Dataset extract ▸

-- ==== Sys2Proof/Machine/Boot.lean ====
section
/-! DEFINITION. The Boot ROM (R629 to R634), the mailboxes of the Host Port (R635) and the BOOTQ page (R639). -/

namespace Sys2Proof.Machine

/-! The image (R630). -/

/-- The little-endian word at offset `o` of an image. -/
def imgWord (l : List Byte) (o : Nat) : Nat := leAt l o 4

/-- NSEG, SIGNED, and the bytes before the payloads. -/
def imgSegs (l : List Byte) : Nat := imgWord l 4 / 2 ^ 16 % 32
def imgSigned (l : List Byte) : Bool := (imgWord l 4).testBit 8
def imgHeader (l : List Byte) : Nat := 32 + 16 * imgSegs l + 64 * b2n (imgSigned l)

/-- A segment: its destination, its length, its CRC. -/
def imgDest (l : List Byte) (i : Nat) : Nat := imgWord l (0x20 + 16 * i) + imgWord l (0x24 + 16 * i) % 256 * 2 ^ 32
def imgLen (l : List Byte) (i : Nat) : Nat := imgWord l (0x28 + 16 * i)
def imgCrc (l : List Byte) (i : Nat) : Nat := imgWord l (0x2C + 16 * i)

/-- The bytes of the first `n` payloads. -/
def imgBytes (l : List Byte) (n : Nat) : Nat := (List.range n).foldl (fun a i => a + imgLen l i) 0

/-- Where the header area begins (R629). -/
def headerArea : Nat := 0x21FF_0000

/-- Whether `n` bytes from `a` on lie in one of the places a segment may go to (R631, R46). -/
def bootPlace (a n : Nat) : Bool :=
  let within (lo len : Nat) : Bool := lo ≤ a && a + n ≤ lo + len
  let o := a % 0x10_0000
  within 0x2000_0000 (headerArea - 0x2000_0000) || within 0x4210_0000 0x4_0000 ||
    (0x4000_0000 ≤ a && a < 0x4200_0000 &&
      (o + n ≤ 0x1_0000 || (0x2_0000 ≤ o && o + n ≤ 0x3_8000) || (0x4_0000 ≤ o && o + n ≤ 0x5_8000) ||
        (0x6_0000 ≤ o && o + n ≤ 0x7_0000)))

/-- Whether two segments share a byte. -/
def imgOverlap (l : List Byte) (i j : Nat) : Bool :=
  let a := imgDest l i
  let b := imgDest l j
  decide (a < b + imgLen l j) && decide (b < a + imgLen l i)

/-- Checks 2 and 3 of R631: 0, or the status of the first that fails (R634). -/
def imgCheck (l : List Byte) : Nat :=
  let n := imgSegs l
  if imgWord l 0 ≠ 0xAE72_4001 ∨ imgWord l 4 % 256 ≠ 1 then 0x01
  else if n = 0 ∨ 16 < n ∨ (crc32 (l.take 16 ++ (l.drop 32).take (16 * n))).toNat ≠ imgWord l 0x10 ∨
      imgWord l 0x0C ≠ imgHeader l + imgBytes l n then 0x02
  else if (List.range n).any (fun i => imgLen l i % 4 != 0 || !bootPlace (imgDest l i) (imgLen l i)) ||
      (List.range n).any (fun i => (List.range i).any (fun j => imgOverlap l i j)) then 0x05
  else 0

/-- The payload of segment `i` in an image. -/
def imgPayload (l : List Byte) (i : Nat) : List Byte := (l.drop (imgHeader l + imgBytes l i)).take (imgLen l i)

/-- The bytes at a destination. -/
def Dev.imgPlaced (d : Dev) (l : List Byte) (i : Nat) : List Byte := d.mem.bytes (imgDest l i) (imgLen l i)

/-- Check 4: the payloads are loaded in order, unless the host has placed them, and their CRCs checked; the flag tells
that all passed. -/
def Dev.imgLoad (placed : Bool) (l : List Byte) (d : Dev) : Bool × Dev :=
  (List.range (imgSegs l)).foldl (fun x i =>
    if !x.1 then x
    else
      let d1 := if placed then x.2 else { x.2 with mem := x.2.mem.setBytes (imgDest l i) (imgPayload l i) }
      ((crc32 (d1.imgPlaced l i)).toNat == imgCrc l i, d1)) (true, d)

/-- Check 5: 0, or the status of the failure. The signature covers the image without it, read back. -/
def Dev.imgVerify (d : Dev) (l : List Byte) : Nat :=
  let h := 32 + 16 * imgSegs l
  if !d.chip.rdb Reg.FUSE_BOOT 0 then 0
  else if !imgSigned l then 0x07
  else
    let key := (List.range 8).flatMap (fun w => wordBytes (d.chip.rd (Reg.FUSE_KEY w)))
    let msg := l.take h ++ (List.range (imgSegs l)).flatMap (fun i => d.imgPlaced l i)
    if Config.ed25519 key msg ((l.drop h).take 64) then 0 else 0x04

/-- The image is checked and loaded (R631): the status and the device. -/
def Dev.imgRun (placed : Bool) (l : List Byte) (d : Dev) : Nat × Dev :=
  let e := imgCheck l
  if e ≠ 0 then (e, d)
  else
    let (ok, d1) := d.imgLoad placed l
    if !ok then (0x03, d1) else (d1.imgVerify l, d1)

/-! The attempt. -/

/-- What the ROM is at. -/
def Chip.boot (c : Chip) : BootSt := c.pwr.boot
def Chip.setBoot (c : Chip) (b : BootSt) : Chip := c.pwrDo (fun p => { p with boot := b })

/-- The boot source as SYS_BOOT.SEL selects it: 0 QSPI, 1 Host Port, 2 STM0, 3 ETH0. -/
def Chip.bootSel (c : Chip) : Nat := c.rdf Reg.SYS_BOOT 2 0

/-- An attempt ends with a status (R632, R634): QSPI turns to its second copy, or stops after it; the others wait for a
new image. -/
def Chip.bootFail (c : Chip) (status : Nat) : Chip :=
  let c1 := c.wrf Reg.SYS_BOOT 15 8 status
  if c.bootSel ≠ 0 then c1.setBoot { bootReset with waits := true }
  else if c.boot.copy2 then c1.setBoot { bootReset with copy2 := true }
  else (c1.wrb Reg.SYS_BOOT 3 true).setBoot { bootReset with waits := true, copy2 := true }

/-- SYS_CTRL.REMAP takes a value: Steward caches are invalid, and REMAP = 1 ends the Plain Mode of boot (R48, R163,
R299). -/
def Chip.remap (v : Word) (c : Chip) : Chip :=
  let c1 := (c.wr Reg.SYS_CTRL (v &&& 1)).icacheInvalidate 32 |>.icacheInvalidate 33
  if bit v 0 then c1.curBoot false else c1

/-- Hand-off (R633): SYS_BOOT, REMAP, and ST0 at core address 0, in supervisor mode with LZ = 0, its cache and its watchdog
off. The contents of ST0 local memory and of the header area are undefined. -/
def Dev.bootPass (isSigned : Bool) (d : Dev) : Dev :=
  let d1 := (d.undefine 0x4200_0000 0x4_0000).undefine headerArea 0x1_0000
  d1.chipOp (fun c =>
    let c1 := ((c.wrb Reg.SYS_BOOT 4 isSigned).wrf Reg.SYS_BOOT 15 8 0).remap 1
    let c2 := (c1.wr (Reg.ST_CFG 0) 0).wr (Reg.ST_WDOG_CFG 0) 0
    ((c2.setCore 32 { (c2.core 32).begin 0 with status := 1 }).setCoreState 32 1).setBoot
      { bootReset with copy2 := c.boot.copy2 })

/-- The ROM has the image `l`: it runs the checks and hands off or fails. Nothing happens while bytes of it are still to
come. -/
def Dev.bootImage (placed : Bool) (l : List Byte) (d : Dev) : Dev :=
  if l.length < 32 + 16 * imgSegs l ∨ (imgCheck l = 0 ∧ !placed ∧ l.length < imgWord l 0x0C) then d
  else
    let d0 := { d with mem := d.mem.setBytes headerArea (l.take (imgHeader l)) }
    let (e, d1) := (if placed then d else d0).imgRun placed l
    if e = 0 then d1.bootPass (imgSigned l) else d1.chipOp (·.bootFail e)

/-- The bytes of the chunks received in order. -/
def BootSt.image (b : BootSt) : List Byte := b.chunks.flatMap (fun e => e.2)

/-- BOOT_LOAD (R629, R631, R632): from the flash bytes of the copy in turn, from the image that the host has placed once
it has pushed the word 1, or from the chunks received. -/
def Dev.bootLoad (flash : List Byte) (d : Dev) : Dev :=
  let c := d.chip
  if !c.boot.waits then d
  else match c.bootSel with
    | 0 => d.bootImage false flash
    | 1 =>
      match c.pwr.mboxIn with
      | w :: t =>
        let d1 := d.chipOp (·.pwrDo (fun p => { p with mboxIn := t }))
        if w = 1 then d1.bootImage true (d.mem.bytes headerArea (32 + 16 * 16 + 64)) else d1
      | [] => d
    | _ => d.bootImage false c.boot.image

def execBootLoad (flash : List Byte) (s : State) : Host.Outcome State Fault Refusal := s.onDev (Dev.bootLoad flash)

/-- A boot chunk from STM0 (4 KiB) or ETH0 (1,024 bytes): the one whose index is expected next is stored (R632). -/
def Chip.bootChunk (k : BootChunk) (c : Chip) : Chip :=
  let b := c.boot
  let size := if c.bootSel = 2 then 4096 else 1024
  if b.waits && (c.bootSel == 2 || c.bootSel == 3) && k.good && k.index == word b.next && k.bytes.length == size then
    c.setBoot { b with chunks := put b.chunks b.next k.bytes, next := b.next + 1 }
  else c

def execBootChunk (c : BootChunk) (s : State) : Host.Outcome State Fault Refusal := s.onChip (Chip.bootChunk c)

/-- Every 100 µs the ROM sends the index it expects next (R632). -/
def Chip.bootAck (c : Chip) : Chip :=
  let b := c.boot
  if b.waits && (c.bootSel == 2 || c.bootSel == 3) then (c.setBoot { b with acks := b.acks + 1 }).ret (word b.next) else c

def execBootAck (s : State) : Host.Outcome State Fault Refusal := s.onChip Chip.bootAck

/-- The source delivers no byte for 1 s (R632). -/
def Chip.bootTimeout (c : Chip) : Chip := if c.boot.waits then c.bootFail 0x06 else c

def execBootSourceTimeout (s : State) : Host.Outcome State Fault Refusal := s.onChip Chip.bootTimeout

/-! The mailboxes of the Host Port (R635, R639). -/

/-- The Host Port answers while CTRL.EN = 1 (R637). -/
def Chip.hostOn (c : Chip) : Bool := c.en pgHOST

/-- One word pushed by the host; a full mailbox drops it and ERR is set. -/
def Chip.mboxPush (c : Chip) (w : Word) : Chip :=
  if 16 ≤ c.pwr.mboxIn.length then c.pwrDo (fun p => { p with hostErr := true })
  else (c.pwrDo (fun p => { p with mboxIn := p.mboxIn ++ [w] })).irq pgHOST 0

def execHostMboxPush (ws : List Word) (s : State) : Host.Outcome State Fault Refusal :=
  s.onChip (fun c => if c.hostOn then ws.foldl Chip.mboxPush c else c)

/-- One word popped by the host, after 0xA5, or 0x5A and zero when empty: MBOX_OUT_EMPTY when it was the last. -/
def Chip.mboxPop (c : Chip) : Chip :=
  match c.pwr.mboxOut with
  | [] => { c.ret 0 with rwords := c.rwords ++ [0x5A, 0] }
  | w :: t =>
    let c1 := ((c.pwrDo (fun p => { p with mboxOut := t })).irqIf t.isEmpty pgHOST 1).ret w
    { c1 with rwords := c1.rwords ++ [0xA5, w] }

def execHostMboxPop (n : Nat) (s : State) : Host.Outcome State Fault Refusal :=
  s.onChip (fun c => if c.hostOn then forUpTo n (fun _ c => c.mboxPop) { c with rwords := [] } else c)

/-- The status byte: every write of the Host Port has its response within its command, so BUSY reads 0 (log entry 11). -/
def Chip.hostStatus (c : Chip) : Chip :=
  (c.pwrDo (fun p => { p with hostErr := false })).ret
    (word (2 * b2n c.pwr.hostErr + 4 * b2n (decide (16 ≤ c.pwr.mboxIn.length)) + 8 * b2n (!c.pwr.mboxOut.isEmpty)))

def execHostReadStatus (s : State) : Host.Outcome State Fault Refusal :=
  s.onChip (fun c => if c.hostOn then c.hostStatus else c)

/-- A read of HOST_MBOX_IN. -/
def Chip.mboxInRead (c : Chip) : Chip :=
  match c.pwr.mboxIn with
  | [] => c.ret 0
  | w :: t => (c.pwrDo (fun p => { p with mboxIn := t })).ret w

def execMboxInRead (s : State) : Host.Outcome State Fault Refusal := s.onChip Chip.mboxInRead

/-- A write of HOST_MBOX_OUT. -/
def Chip.mboxOutWrite (v : Word) (c : Chip) : Chip :=
  if 16 ≤ c.pwr.mboxOut.length then c.irq pgHOST 2
  else c.pwrDo (fun p => { p with mboxOut := p.mboxOut ++ [v] })

def execMboxOutWrite (v : Word) (s : State) : Host.Outcome State Fault Refusal := s.onChip (Chip.mboxOutWrite v)

/-! BOOTQ (R639). -/

/-- BUSY of the QSPI controller, and whether its transfer writes. -/
def Chip.qspiBusy (c : Chip) : Bool := c.rdb Reg.BOOTQ_STAT 0
def Chip.qspiWrites (c : Chip) : Bool := c.qspiBusy && c.rdb Reg.BOOTQ_XFER 9

/-- A write of BOOTQ_XFER. -/
def Chip.bootqXfer (v : Word) (c : Chip) : Chip :=
  if bit v 16 && c.qspiBusy then c.err pgBOOTQ 0x01 0
  else
    let c1 := c.wr Reg.BOOTQ_XFER (v &&& 0xFFFF)
    if !bit v 16 then c1
    else if fld v 11 10 = 3 then c1.err pgBOOTQ 0x02 0
    else if c.en pgBOOTQ then c1.wrb Reg.BOOTQ_STAT 0 true
    else c1

def execBootqXfer (v : Word) (s : State) : Host.Outcome State Fault Refusal := s.onChip (Chip.bootqXfer v)

/-- The words of a transfer. -/
def Chip.qspiWords (c : Chip) : Nat := ceilDiv (c.rdf Reg.BOOTQ_LEN 23 0) 4

/-- The transfer is complete: a read has brought its words into the FIFO, past its depth as the words are popped; a write
has taken its words from it, and waits while they are not there. -/
def Chip.bootqDone (data : List Word) (c : Chip) : Chip :=
  let n := c.qspiWords
  let fin (l : List Word) : Chip :=
    ((c.pwrDo (fun p => { p with bootq := l })).wrb Reg.BOOTQ_STAT 0 false).irq pgBOOTQ 0
  if !c.qspiBusy then c
  else if c.rdb Reg.BOOTQ_XFER 9 then (if n ≤ c.pwr.bootq.length then fin (c.pwr.bootq.drop n) else c)
  else fin (c.pwr.bootq ++ (data ++ List.replicate n 0).take n)

def execBootqXferDone (data : List Word) (s : State) : Host.Outcome State Fault Refusal := s.onChip (Chip.bootqDone data)

/-- A read of BOOTQ_DATA; what an empty FIFO returns is a free value. -/
def Chip.bootqRead (c : Chip) : Chip :=
  match c.pwr.bootq with
  | [] => c.freeNext.ret (c.freeNow 32)
  | w :: t => (c.pwrDo (fun p => { p with bootq := t })).ret w

def execBootqDataRead (s : State) : Host.Outcome State Fault Refusal := s.onChip Chip.bootqRead

/-- A write of BOOTQ_DATA. A word that overfills the FIFO, which no transfer empties, leaves its contents undefined
(R286): free values. -/
def Chip.bootqWrite (v : Word) (c : Chip) : Chip :=
  if 64 ≤ c.pwr.bootq.length && !c.qspiWrites then
    { c.pwrDo (fun p => { p with bootq := (freeTable 32 64 c.freeCtr).map (·.2) }) with freeCtr := c.freeCtr + 64 }
  else c.pwrDo (fun p => { p with bootq := p.bootq ++ [v] })

def execBootqDataWrite (v : Word) (s : State) : Host.Outcome State Fault Refusal := s.onChip (Chip.bootqWrite v)

/-- BOOTQ_STAT, HOST_MBOX_LEVEL (R639). -/
def Chip.bootqStat (c : Chip) : Word := word (b2n c.qspiBusy + min 64 c.pwr.bootq.length * 256)
def Chip.mboxLevel (c : Chip) : Word := word (c.pwr.mboxIn.length + c.pwr.mboxOut.length * 0x1_0000)

/-- The level of a Courier request line (R285): BOOTQ, HOST, CB0, Iris, Jack Sense; 8 to 31 are reserved. -/
def Chip.reqLine (c : Chip) (r : Nat) : Bool :=
  match r with
  | 0 => 8 ≤ c.pwr.bootq.length
  | 1 => c.pwr.bootq.length ≤ 56
  | 2 => 4 ≤ c.pwr.mboxIn.length
  | 3 => c.pwr.mboxOut.length ≤ 12
  | 4 => c.cb0RxLine
  | 5 => c.cb0TxLine
  | 6 => c.irisLine
  | 7 => 8 ≤ c.jack.raws.length
  | _ => false

end Sys2Proof.Machine
end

Instructions to follow ▸ Please retype, with no changes, the lines that run from the first line of the entries to the line with "def bootPlace (a", both ends included.

Problem solution ▸
-- ==== Sys2Proof/Machine/Boot.lean ====
section
/-! DEFINITION. The Boot ROM (R629 to R634), the mailboxes of the Host Port (R635) and the BOOTQ page (R639). -/

namespace Sys2Proof.Machine

/-! The image (R630). -/

/-- The little-endian word at offset `o` of an image. -/
def imgWord (l : List Byte) (o : Nat) : Nat := leAt l o 4

/-- NSEG, SIGNED, and the bytes before the payloads. -/
def imgSegs (l : List Byte) : Nat := imgWord l 4 / 2 ^ 16 % 32
def imgSigned (l : List Byte) : Bool := (imgWord l 4).testBit 8
def imgHeader (l : List Byte) : Nat := 32 + 16 * imgSegs l + 64 * b2n (imgSigned l)

/-- A segment: its destination, its length, its CRC. -/
def imgDest (l : List Byte) (i : Nat) : Nat := imgWord l (0x20 + 16 * i) + imgWord l (0x24 + 16 * i) % 256 * 2 ^ 32
def imgLen (l : List Byte) (i : Nat) : Nat := imgWord l (0x28 + 16 * i)
def imgCrc (l : List Byte) (i : Nat) : Nat := imgWord l (0x2C + 16 * i)

/-- The bytes of the first `n` payloads. -/
def imgBytes (l : List Byte) (n : Nat) : Nat := (List.range n).foldl (fun a i => a + imgLen l i) 0

/-- Where the header area begins (R629). -/
def headerArea : Nat := 0x21FF_0000

/-- Whether `n` bytes from `a` on lie in one of the places a segment may go to (R631, R46). -/
def bootPlace (a n : Nat) : Bool :=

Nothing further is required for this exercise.